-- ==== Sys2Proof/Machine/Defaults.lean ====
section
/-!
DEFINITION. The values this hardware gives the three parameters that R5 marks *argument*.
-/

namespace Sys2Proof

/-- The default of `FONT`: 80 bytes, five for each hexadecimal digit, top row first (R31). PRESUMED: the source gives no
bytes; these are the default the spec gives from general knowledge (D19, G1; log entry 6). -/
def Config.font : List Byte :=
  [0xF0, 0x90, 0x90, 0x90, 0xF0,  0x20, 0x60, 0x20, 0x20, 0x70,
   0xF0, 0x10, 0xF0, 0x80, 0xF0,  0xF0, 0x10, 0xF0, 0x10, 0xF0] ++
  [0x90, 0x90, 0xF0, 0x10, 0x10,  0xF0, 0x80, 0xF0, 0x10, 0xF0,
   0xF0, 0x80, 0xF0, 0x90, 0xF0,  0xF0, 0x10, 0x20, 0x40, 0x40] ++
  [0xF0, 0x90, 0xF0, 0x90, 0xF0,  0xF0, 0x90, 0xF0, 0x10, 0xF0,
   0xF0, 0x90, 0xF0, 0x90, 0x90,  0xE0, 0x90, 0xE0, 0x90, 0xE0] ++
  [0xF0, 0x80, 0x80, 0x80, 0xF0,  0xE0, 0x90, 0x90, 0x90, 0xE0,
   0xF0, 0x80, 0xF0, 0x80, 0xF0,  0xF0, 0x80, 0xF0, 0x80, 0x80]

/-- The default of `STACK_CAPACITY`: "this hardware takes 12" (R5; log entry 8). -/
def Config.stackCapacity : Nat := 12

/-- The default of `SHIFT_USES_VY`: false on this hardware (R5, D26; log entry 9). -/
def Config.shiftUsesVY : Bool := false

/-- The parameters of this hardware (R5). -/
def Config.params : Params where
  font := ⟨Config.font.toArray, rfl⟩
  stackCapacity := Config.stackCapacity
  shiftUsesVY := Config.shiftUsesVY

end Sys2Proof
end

+ + + + +

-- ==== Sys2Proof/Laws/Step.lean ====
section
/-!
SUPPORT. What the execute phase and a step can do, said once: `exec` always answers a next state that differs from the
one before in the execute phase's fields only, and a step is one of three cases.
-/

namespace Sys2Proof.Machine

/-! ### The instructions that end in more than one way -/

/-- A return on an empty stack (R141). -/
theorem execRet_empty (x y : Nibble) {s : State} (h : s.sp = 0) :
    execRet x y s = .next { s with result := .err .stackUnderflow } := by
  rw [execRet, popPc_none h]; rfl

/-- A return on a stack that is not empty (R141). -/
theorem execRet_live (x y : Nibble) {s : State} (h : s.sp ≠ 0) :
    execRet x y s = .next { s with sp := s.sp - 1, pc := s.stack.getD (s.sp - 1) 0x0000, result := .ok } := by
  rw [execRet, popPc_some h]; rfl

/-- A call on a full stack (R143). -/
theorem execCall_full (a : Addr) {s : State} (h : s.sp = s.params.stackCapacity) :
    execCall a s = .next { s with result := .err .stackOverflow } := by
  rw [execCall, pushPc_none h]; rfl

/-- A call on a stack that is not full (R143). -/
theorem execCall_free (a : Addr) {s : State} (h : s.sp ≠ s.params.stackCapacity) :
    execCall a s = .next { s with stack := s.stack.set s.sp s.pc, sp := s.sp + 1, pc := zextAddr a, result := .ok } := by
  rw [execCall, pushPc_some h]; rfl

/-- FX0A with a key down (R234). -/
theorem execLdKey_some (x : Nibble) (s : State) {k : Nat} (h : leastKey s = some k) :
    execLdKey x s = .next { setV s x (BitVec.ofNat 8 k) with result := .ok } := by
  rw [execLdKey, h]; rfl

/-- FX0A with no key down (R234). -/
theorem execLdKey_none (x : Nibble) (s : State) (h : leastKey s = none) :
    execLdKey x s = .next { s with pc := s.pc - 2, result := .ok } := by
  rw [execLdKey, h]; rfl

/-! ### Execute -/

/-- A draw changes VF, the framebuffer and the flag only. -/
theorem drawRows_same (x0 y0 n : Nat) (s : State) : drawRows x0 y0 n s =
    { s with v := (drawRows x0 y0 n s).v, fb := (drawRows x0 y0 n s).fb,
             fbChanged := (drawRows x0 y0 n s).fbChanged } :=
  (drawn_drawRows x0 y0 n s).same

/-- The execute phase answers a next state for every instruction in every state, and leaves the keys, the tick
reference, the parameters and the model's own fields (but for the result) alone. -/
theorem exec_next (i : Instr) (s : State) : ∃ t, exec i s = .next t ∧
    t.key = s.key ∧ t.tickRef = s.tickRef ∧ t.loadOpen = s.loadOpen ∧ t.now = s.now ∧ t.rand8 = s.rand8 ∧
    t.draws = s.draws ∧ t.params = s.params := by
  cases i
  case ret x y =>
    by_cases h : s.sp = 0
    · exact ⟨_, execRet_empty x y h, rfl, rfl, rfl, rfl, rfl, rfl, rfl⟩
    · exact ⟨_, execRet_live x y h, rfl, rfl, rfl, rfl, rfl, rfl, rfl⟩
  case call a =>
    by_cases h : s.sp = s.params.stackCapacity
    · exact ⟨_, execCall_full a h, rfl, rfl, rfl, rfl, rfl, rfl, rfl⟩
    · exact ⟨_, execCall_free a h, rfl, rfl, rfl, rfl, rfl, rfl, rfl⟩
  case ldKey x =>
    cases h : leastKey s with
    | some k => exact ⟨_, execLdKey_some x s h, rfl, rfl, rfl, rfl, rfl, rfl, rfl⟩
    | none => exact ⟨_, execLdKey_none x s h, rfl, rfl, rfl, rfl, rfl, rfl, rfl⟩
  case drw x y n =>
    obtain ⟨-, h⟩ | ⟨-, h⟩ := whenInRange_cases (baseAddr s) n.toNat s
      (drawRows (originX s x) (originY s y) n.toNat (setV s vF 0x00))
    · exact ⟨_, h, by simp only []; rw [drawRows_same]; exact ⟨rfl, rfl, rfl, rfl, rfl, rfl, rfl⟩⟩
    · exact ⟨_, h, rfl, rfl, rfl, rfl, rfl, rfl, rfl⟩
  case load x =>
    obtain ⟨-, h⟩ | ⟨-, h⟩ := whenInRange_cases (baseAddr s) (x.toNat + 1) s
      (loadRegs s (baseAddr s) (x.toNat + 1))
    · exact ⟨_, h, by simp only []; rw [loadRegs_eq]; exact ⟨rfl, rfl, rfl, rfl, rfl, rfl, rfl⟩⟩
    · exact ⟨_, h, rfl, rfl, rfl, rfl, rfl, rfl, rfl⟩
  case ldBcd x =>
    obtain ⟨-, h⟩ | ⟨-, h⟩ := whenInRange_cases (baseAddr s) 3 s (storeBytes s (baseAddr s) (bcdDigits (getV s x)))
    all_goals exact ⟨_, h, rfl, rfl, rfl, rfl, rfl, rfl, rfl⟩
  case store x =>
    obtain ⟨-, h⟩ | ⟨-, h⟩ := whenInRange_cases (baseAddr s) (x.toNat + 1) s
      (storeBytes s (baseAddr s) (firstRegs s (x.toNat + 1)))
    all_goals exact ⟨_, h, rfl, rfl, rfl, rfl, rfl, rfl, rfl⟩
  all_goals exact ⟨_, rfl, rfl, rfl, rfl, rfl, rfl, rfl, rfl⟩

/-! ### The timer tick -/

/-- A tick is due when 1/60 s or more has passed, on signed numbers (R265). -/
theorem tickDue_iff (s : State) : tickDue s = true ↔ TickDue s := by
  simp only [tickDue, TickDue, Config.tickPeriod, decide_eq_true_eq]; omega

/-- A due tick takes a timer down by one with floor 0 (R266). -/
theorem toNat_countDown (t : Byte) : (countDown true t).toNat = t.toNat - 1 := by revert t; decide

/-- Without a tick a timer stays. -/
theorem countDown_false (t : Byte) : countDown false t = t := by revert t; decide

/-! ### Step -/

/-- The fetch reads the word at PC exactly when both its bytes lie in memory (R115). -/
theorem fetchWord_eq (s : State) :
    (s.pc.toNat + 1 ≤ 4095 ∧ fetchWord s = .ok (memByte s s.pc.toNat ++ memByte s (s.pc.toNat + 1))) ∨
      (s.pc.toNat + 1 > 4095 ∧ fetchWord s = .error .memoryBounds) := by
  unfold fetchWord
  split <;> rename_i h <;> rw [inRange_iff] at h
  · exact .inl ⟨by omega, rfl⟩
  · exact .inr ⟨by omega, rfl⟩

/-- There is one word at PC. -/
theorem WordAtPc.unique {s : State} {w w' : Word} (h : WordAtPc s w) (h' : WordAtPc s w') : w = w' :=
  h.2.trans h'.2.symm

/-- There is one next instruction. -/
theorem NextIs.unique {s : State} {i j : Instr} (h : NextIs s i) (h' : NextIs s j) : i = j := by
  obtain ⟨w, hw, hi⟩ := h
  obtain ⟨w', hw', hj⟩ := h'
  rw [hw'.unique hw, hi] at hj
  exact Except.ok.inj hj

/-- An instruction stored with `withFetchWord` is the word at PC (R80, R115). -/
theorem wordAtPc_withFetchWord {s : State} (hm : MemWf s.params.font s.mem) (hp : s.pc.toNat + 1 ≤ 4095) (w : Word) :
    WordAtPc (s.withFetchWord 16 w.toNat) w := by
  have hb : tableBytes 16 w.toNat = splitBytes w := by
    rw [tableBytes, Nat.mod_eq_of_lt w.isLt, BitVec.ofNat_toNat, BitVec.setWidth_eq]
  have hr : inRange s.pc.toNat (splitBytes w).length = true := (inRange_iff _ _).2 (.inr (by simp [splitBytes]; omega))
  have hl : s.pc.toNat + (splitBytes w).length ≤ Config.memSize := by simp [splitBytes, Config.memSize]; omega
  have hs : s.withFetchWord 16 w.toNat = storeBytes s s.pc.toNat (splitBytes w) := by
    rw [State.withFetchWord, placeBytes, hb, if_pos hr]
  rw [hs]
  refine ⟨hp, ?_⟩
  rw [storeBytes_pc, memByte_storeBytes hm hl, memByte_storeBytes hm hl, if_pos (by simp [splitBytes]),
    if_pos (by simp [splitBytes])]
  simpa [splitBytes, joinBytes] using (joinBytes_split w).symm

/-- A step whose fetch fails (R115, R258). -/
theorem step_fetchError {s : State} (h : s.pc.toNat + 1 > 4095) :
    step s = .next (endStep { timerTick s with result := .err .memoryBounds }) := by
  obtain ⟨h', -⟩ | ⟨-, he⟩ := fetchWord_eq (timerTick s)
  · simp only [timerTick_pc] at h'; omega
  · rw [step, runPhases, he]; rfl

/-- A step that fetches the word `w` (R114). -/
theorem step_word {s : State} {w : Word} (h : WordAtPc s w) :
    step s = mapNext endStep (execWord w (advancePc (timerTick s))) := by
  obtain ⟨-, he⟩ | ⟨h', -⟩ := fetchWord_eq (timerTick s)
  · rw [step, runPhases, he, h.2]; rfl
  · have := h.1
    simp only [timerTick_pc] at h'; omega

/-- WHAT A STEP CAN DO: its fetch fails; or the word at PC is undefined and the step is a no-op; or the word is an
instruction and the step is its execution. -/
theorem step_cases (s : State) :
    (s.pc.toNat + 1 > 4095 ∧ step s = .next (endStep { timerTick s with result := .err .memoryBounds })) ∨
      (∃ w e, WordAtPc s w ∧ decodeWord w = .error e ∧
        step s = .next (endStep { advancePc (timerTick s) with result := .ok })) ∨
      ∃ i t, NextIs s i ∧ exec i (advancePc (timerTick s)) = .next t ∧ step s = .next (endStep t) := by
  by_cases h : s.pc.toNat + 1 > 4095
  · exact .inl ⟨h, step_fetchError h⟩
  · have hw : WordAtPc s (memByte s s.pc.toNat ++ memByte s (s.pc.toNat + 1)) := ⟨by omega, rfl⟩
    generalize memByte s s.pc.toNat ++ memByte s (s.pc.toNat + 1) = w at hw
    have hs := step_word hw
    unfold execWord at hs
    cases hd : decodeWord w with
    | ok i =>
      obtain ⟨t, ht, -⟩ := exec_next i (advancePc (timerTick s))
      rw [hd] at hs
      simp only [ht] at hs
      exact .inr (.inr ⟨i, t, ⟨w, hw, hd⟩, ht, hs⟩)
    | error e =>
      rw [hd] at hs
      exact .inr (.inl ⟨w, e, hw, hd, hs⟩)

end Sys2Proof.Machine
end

+ + + + +

WHAT IS REQUIRED: Above this task is a listing. Restate, word for word and with nothing added, the lines from the one with "rw [execRet, popPc_none h]; rfl" through the one with "by_cases h : s.sp = s.params.stackCapacity".

SOLUTION TO THIS PROBLEM:
  rw [execRet, popPc_none h]; rfl

/-- A return on a stack that is not empty (R141). -/
theorem execRet_live (x y : Nibble) {s : State} (h : s.sp ≠ 0) :
    execRet x y s = .next { s with sp := s.sp - 1, pc := s.stack.getD (s.sp - 1) 0x0000, result := .ok } := by
  rw [execRet, popPc_some h]; rfl

/-- A call on a full stack (R143). -/
theorem execCall_full (a : Addr) {s : State} (h : s.sp = s.params.stackCapacity) :
    execCall a s = .next { s with result := .err .stackOverflow } := by
  rw [execCall, pushPc_none h]; rfl

/-- A call on a stack that is not full (R143). -/
theorem execCall_free (a : Addr) {s : State} (h : s.sp ≠ s.params.stackCapacity) :
    execCall a s = .next { s with stack := s.stack.set s.sp s.pc, sp := s.sp + 1, pc := zextAddr a, result := .ok } := by
  rw [execCall, pushPc_some h]; rfl

/-- FX0A with a key down (R234). -/
theorem execLdKey_some (x : Nibble) (s : State) {k : Nat} (h : leastKey s = some k) :
    execLdKey x s = .next { setV s x (BitVec.ofNat 8 k) with result := .ok } := by
  rw [execLdKey, h]; rfl

/-- FX0A with no key down (R234). -/
theorem execLdKey_none (x : Nibble) (s : State) (h : leastKey s = none) :
    execLdKey x s = .next { s with pc := s.pc - 2, result := .ok } := by
  rw [execLdKey, h]; rfl

/-! ### Execute -/

/-- A draw changes VF, the framebuffer and the flag only. -/
theorem drawRows_same (x0 y0 n : Nat) (s : State) : drawRows x0 y0 n s =
    { s with v := (drawRows x0 y0 n s).v, fb := (drawRows x0 y0 n s).fb,
             fbChanged := (drawRows x0 y0 n s).fbChanged } :=
  (drawn_drawRows x0 y0 n s).same

/-- The execute phase answers a next state for every instruction in every state, and leaves the keys, the tick
reference, the parameters and the model's own fields (but for the result) alone. -/
theorem exec_next (i : Instr) (s : State) : ∃ t, exec i s = .next t ∧
    t.key = s.key ∧ t.tickRef = s.tickRef ∧ t.loadOpen = s.loadOpen ∧ t.now = s.now ∧ t.rand8 = s.rand8 ∧
    t.draws = s.draws ∧ t.params = s.params := by
  cases i
  case ret x y =>
    by_cases h : s.sp = 0
    · exact ⟨_, execRet_empty x y h, rfl, rfl, rfl, rfl, rfl, rfl, rfl⟩
    · exact ⟨_, execRet_live x y h, rfl, rfl, rfl, rfl, rfl, rfl, rfl⟩
  case call a =>
    by_cases h : s.sp = s.params.stackCapacity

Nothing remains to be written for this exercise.